[Collected data entries]
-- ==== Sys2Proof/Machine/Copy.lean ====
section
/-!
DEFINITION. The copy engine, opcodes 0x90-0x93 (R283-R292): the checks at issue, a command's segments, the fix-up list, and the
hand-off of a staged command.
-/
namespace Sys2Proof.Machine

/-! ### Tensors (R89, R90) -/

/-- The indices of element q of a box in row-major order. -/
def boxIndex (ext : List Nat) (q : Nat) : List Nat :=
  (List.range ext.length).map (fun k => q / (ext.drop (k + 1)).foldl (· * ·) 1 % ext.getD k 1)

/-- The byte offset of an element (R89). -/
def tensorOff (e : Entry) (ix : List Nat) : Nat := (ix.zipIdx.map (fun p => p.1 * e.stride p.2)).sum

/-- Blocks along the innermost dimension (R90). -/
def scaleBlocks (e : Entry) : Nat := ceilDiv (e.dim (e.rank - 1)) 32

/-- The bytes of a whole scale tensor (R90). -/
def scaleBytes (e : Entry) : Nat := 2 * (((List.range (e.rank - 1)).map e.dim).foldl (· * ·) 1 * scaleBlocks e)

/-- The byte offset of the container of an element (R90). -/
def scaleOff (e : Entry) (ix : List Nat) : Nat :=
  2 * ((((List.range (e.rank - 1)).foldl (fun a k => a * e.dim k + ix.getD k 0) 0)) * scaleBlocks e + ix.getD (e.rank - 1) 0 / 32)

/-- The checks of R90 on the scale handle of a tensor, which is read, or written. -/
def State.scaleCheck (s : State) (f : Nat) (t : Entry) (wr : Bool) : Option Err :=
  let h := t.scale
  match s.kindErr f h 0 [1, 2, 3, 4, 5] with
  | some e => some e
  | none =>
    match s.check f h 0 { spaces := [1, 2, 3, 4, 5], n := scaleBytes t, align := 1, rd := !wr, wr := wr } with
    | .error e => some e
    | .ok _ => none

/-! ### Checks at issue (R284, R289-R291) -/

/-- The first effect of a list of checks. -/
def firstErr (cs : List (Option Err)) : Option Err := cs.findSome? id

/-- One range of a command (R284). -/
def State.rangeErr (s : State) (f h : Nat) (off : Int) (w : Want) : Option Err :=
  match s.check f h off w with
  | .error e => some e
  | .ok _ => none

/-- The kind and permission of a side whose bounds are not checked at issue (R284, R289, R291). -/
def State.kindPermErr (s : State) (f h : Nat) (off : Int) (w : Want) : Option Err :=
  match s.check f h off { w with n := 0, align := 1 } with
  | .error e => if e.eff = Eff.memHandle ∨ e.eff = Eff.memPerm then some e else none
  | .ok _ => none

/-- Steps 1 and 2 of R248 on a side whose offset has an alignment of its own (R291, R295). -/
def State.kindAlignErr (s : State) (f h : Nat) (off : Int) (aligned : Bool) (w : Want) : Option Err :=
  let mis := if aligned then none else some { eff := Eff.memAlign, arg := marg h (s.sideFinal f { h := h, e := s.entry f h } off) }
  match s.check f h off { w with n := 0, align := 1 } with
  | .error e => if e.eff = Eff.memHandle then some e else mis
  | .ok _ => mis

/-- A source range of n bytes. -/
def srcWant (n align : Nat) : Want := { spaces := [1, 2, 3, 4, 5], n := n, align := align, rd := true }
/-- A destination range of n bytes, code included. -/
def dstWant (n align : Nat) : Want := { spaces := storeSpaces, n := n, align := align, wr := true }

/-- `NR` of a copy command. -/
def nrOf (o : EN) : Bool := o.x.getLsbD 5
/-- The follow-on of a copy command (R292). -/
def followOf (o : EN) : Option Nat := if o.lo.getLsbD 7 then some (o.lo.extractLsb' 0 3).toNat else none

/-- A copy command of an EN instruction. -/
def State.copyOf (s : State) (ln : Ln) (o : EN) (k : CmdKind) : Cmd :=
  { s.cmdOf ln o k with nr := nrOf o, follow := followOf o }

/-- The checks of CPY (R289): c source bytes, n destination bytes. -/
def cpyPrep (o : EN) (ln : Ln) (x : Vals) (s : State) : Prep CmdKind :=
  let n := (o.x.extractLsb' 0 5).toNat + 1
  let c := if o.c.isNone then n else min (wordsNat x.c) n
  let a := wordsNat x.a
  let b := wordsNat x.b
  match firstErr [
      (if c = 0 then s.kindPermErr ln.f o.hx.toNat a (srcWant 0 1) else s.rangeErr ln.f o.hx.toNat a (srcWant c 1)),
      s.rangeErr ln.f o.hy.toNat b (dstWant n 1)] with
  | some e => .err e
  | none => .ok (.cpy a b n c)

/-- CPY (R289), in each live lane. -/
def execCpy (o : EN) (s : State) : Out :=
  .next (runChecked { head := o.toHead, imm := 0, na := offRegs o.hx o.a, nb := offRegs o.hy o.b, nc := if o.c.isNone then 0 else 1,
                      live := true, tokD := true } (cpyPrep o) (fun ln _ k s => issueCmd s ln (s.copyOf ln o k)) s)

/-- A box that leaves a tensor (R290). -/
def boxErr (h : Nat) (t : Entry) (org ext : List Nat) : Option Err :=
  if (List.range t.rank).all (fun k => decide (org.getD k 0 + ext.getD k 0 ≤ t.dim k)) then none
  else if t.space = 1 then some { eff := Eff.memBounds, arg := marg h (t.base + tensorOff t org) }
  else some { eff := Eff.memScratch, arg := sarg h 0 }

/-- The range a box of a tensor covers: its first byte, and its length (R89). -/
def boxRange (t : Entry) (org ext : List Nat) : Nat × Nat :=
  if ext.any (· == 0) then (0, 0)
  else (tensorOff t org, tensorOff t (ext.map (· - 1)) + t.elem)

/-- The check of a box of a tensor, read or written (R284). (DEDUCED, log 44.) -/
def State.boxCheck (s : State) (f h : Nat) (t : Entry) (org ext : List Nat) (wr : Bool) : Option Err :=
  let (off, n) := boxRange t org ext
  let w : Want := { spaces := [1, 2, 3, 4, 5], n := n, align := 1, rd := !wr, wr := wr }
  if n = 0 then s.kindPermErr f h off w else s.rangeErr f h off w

**Required work**
Search the data above and return each line in which "extractLsb" occurs.

**Reply to the task**
def followOf (o : EN) : Option Nat := if o.lo.getLsbD 7 then some (o.lo.extractLsb' 0 3).toNat else none
  let n := (o.x.extractLsb' 0 5).toNat + 1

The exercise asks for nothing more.